Once the line containing "Special addresses -/" has been written out, stop; until then, restate each line of the entries below word for word from the first.

[Data items]

——————

-- ==== Sys2Proof/Machine/Device.lean ====
section
/-! DEFINITION. The peripheral multiplexer and the four devices: `devRead` and `devWrite` of R62, as total functions of
the bus (R51). Off the special set both are the plain store (R61). -/

namespace Sys2Proof.Machine

/-! ## Special addresses -/

/-- The special addresses of a Text display that its write logic takes (R217). -/
def TextVariant.writeOnly : TextVariant → List WriteOnly
  | .rowSelect row _ _ => [row]
  | .cell char curX curY _ _ _ => [char, curX, curY]

/-- The set `S` of the device's special addresses (R61, R215 to R218). -/
def Device.special : Device → Addr → Bool
  | .ramOnly, _ => false
  | .buttonLed _, a => a == 0#16 || a == 1#16
  | .textDisplay d, a => a == d.params.keyAddr || d.params.variant.writeOnly.any (fun w => w.addr == a)
  | .command d, a => decide (a.toNat < 128) || a == d.params.trigger.addr || a == d.params.inputAddr

/-! ## The plain store behind a device -/

/-- A read that goes to the store (R61). -/
def Bus.readStore (b : Bus) (a : Addr) : Byte × Bus := (Memory.read b.store a, b)

/-- A write that goes to the store (R61). -/
def Bus.writeStore (b : Bus) (a : Addr) (v : Byte) : Bus := { b with store := Memory.write b.store a v }

/-- A write that goes to the store only if the device's parameters say so (R62, D18). -/
def Bus.writeStoreIf (b : Bus) (also : Bool) (a : Addr) (v : Byte) : Bus := if also then b.writeStore a v else b

/-- A read of a write-only special address (R62, I11). -/
def Bus.readWriteOnly (b : Bus) (w : WriteOnly) (a : Addr) : Byte × Bus :=
  match w.readBack with
  | .store => b.readStore a
  | .byte v => (v, b)
  | .anyValue => (Config.freeByte b.free, { b with free := b.free + 1 })

/-! ## Button+LED (R216) -/

/-- The byte a read of the button address returns. -/
def ButtonLed.buttonByte (d : ButtonLed) : Byte := if d.pressed then d.pressedByte else d.releasedByte

/-- Reads: address 0 is `store[0]`, address 1 the button, the rest the store. -/
def Bus.readButtonLed (b : Bus) (d : ButtonLed) (a : Addr) : Byte × Bus :=
  if a = 1#16 then (d.buttonByte, b) else b.readStore a

/-- Writes: address 0 sets the LED byte and `store[0]`, address 1 is read-only, the rest is the store. -/
def Bus.writeButtonLed (b : Bus) (d : ButtonLed) (a : Addr) (v : Byte) : Bus :=
  if a = 0#16 then { b.writeStore a v with dev := .buttonLed { d with led := v } }
  else if a = 1#16 then b.writeStoreIf d.buttonStores a v
  else b.writeStore a v

/-! ## Text display (R217) -/

/-- The byte a read of the key address returns: the last key, or the sentinel when idle. -/
def TextDisplay.keyByte (d : TextDisplay) : Byte := d.key.getD d.params.keySentinel

/-- What a read of the key address leaves: with `TD_KEY_CONSUME` the key is reset to the sentinel (D21). -/
def TextDisplay.afterKeyRead (d : TextDisplay) : TextDisplay := if d.params.keyConsume then { d with key := none } else d

/-- Reads: the key address, the write-only addresses by their parameters, the rest the store. -/
def Bus.readTextDisplay (b : Bus) (d : TextDisplay) (a : Addr) : Byte × Bus :=
  if a = d.params.keyAddr then (d.keyByte, { b with dev := .textDisplay d.afterKeyRead })
  else
    match d.params.variant.writeOnly.find? (fun w => w.addr == a) with
    | some w => b.readWriteOnly w a
    | none => b.readStore a

/-- `store[base]` to `store[base + cols - 1]` (R217). DEDUCED from R58, unsafe for a slice across 0xFFFF: the addresses wrap.
Notes entry 8. -/
def storeSlice (m : Memory) (base : Addr) (cols : Nat) : List Byte :=
  (List.range cols).map (fun i => Memory.read m (base + BitVec.ofNat 16 i))

/-- The grid with one row replaced by the RAM slice; a value that selects no row of the grid changes nothing. -/
def TextDisplay.snapshot (d : TextDisplay) (m : Memory) (base : Addr) (row : Option Nat) : TextDisplay :=
  match row with
  | some r => { d with grid := d.grid.set r (storeSlice m base d.params.cols) }
  | none => d

/-- The grid with the cell under the cursor set to the current character. DESIGN CHOICE, unsafe: the spec gives the cursor no
origin (N19); here both bytes count from 0, cursor-y the rows and cursor-x the cells of a row, and a cursor outside the grid
changes nothing. Notes entry 10. -/
def TextDisplay.updateCell (d : TextDisplay) : TextDisplay :=
  { d with grid := d.grid.set d.curY.toNat ((d.grid.getD d.curY.toNat []).set d.curX.toNat d.char) }

/-- A write to one of the three addresses of the cell-addressed variant: `d` has the byte latched already, and the cell is
updated if this write is a trigger. -/
def Bus.writeCell (b : Bus) (d : TextDisplay) (w : WriteOnly) (trigger : Bool) (a : Addr) (v : Byte) : Bus :=
  { b.writeStoreIf w.alsoStores a v with dev := .textDisplay (if trigger then d.updateCell else d) }

/-- Writes: the key address is read-only, the trigger of the row-select variant takes its snapshot, the three addresses of
the cell-addressed variant latch their byte, the rest is the store. -/
def Bus.writeTextDisplay (b : Bus) (d : TextDisplay) (a : Addr) (v : Byte) : Bus :=
  if a = d.params.keyAddr then b.writeStoreIf d.params.keyStores a v
  else
    match d.params.variant with
    | .rowSelect row base rowOf =>
      if a = row.addr then
        let b' := b.writeStoreIf row.alsoStores a v
        { b' with dev := .textDisplay (d.snapshot b'.store base (rowOf.lookup v)) }
      else b.writeStore a v
    | .cell char curX curY onChar onCurX onCurY =>
      if a = char.addr then b.writeCell { d with char := v } char onChar a v
      else if a = curX.addr then b.writeCell { d with curX := v } curX onCurX a v
      else if a = curY.addr then b.writeCell { d with curY := v } curY onCurY a v
      else b.writeStore a v

/-! ## Command/controller (R218) -/

/-- The bits of the active inputs, one per input, two inputs on one bit joined (I12). -/
def activeInputs (inputs : List Bool) (bits : List (Fin 8)) : Byte :=
  (inputs.zip bits).foldr (fun p acc => if p.1 then acc ||| (1 : Byte) <<< p.2.val else acc) 0

/-- The byte a read of the input address returns. -/
def Command.inputByte (d : Command) : Byte := activeInputs d.inputs d.params.inputBits ^^^ d.params.inputInvert

/-- The swap of the two buffers as one indivisible action. -/
def Command.swap (d : Command) : Command := { d with wbuf := d.rbuf, rbuf := d.wbuf }

/-- Reads: the window is `rbuf`, then the trigger by its parameter, the input byte, and the rest the store. -/
def Bus.readCommand (b : Bus) (d : Command) (a : Addr) : Byte × Bus :=
  if h : a.toNat < 128 then (d.rbuf[a.toNat], b)
  else if a = d.params.trigger.addr then b.readWriteOnly d.params.trigger a
  else if a = d.params.inputAddr then (d.inputByte, b)
  else b.readStore a

/-- Writes: the window is `wbuf`, any write to the trigger swaps the buffers, the input address is read-only, the rest is
the store. -/
def Bus.writeCommand (b : Bus) (d : Command) (a : Addr) (v : Byte) : Bus :=
  if h : a.toNat < 128 then { b with dev := .command { d with wbuf := d.wbuf.set a.toNat v } }
  else if a = d.params.trigger.addr then { b.writeStoreIf d.params.trigger.alsoStores a v with dev := .command d.swap }
  else if a = d.params.inputAddr then b.writeStoreIf d.params.inputStores a v
  else b.writeStore a v

/-! ## The bus (R51) -/

/-- `read(a)`: always a byte, through the multiplexer (R51, R62, R63). -/
def Bus.read (b : Bus) (a : Addr) : Byte × Bus :=
  match b.dev with
  | .ramOnly => b.readStore a
  | .buttonLed d => b.readButtonLed d a
  | .textDisplay d => b.readTextDisplay d a
  | .command d => b.readCommand d a

/-- `write(a, v)`: always completes, through the multiplexer (R51, R62, R63). -/
def Bus.write (b : Bus) (a : Addr) (v : Byte) : Bus :=
  match b.dev with
  | .ramOnly => b.writeStore a v
  | .buttonLed d => b.writeButtonLed d a v
  | .textDisplay d => b.writeTextDisplay d a v
  | .command d => b.writeCommand d a v

/-- `MemRead(a, 1)` (R9): the byte, and the machine after the read. -/
def State.busRead (s : State) (a : Addr) : Byte × State := ((s.bus.read a).1, { s with bus := (s.bus.read a).2 })

/-- `MemWrite(a, 1, v)` (R9). -/
def State.busWrite (s : State) (a : Addr) (v : Byte) : State := { s with bus := s.bus.write a v }

/-- The byte a read of one address returns now: the model's read of one byte, for statements. -/
def State.peek (s : State) (a : Addr) : Byte := (s.bus.read a).1

/-! ## Fetch -/

/-- The fetch of R100: one bus read at `pc`, first in every step. -/
def State.fetch (s : State) : Byte × State := s.busRead s.pc

/-- The device, unless `a` is one of its special addresses: there the plain RAM device stands in. -/
def Device.plainAt (d : Device) (a : Addr) : Device := if d.special a then .ramOnly else d

/-- `s` with the byte `v` in the store at `pc`, the latch disarmed so that the byte is decoded and not taken as data, and
a device that answers the fetch from the store. Notes entry 14. -/
def State.placeByte (s : State) (v : Byte) : State :=
  { s.disarm with bus := { s.bus with store := Memory.write s.bus.store s.pc v, dev := s.bus.dev.plainAt s.pc } }

end Sys2Proof.Machine
end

——————

◆ Answer to this exercise
-- ==== Sys2Proof/Machine/Device.lean ====
section
/-! DEFINITION. The peripheral multiplexer and the four devices: `devRead` and `devWrite` of R62, as total functions of
the bus (R51). Off the special set both are the plain store (R61). -/

namespace Sys2Proof.Machine

/-! ## Special addresses -/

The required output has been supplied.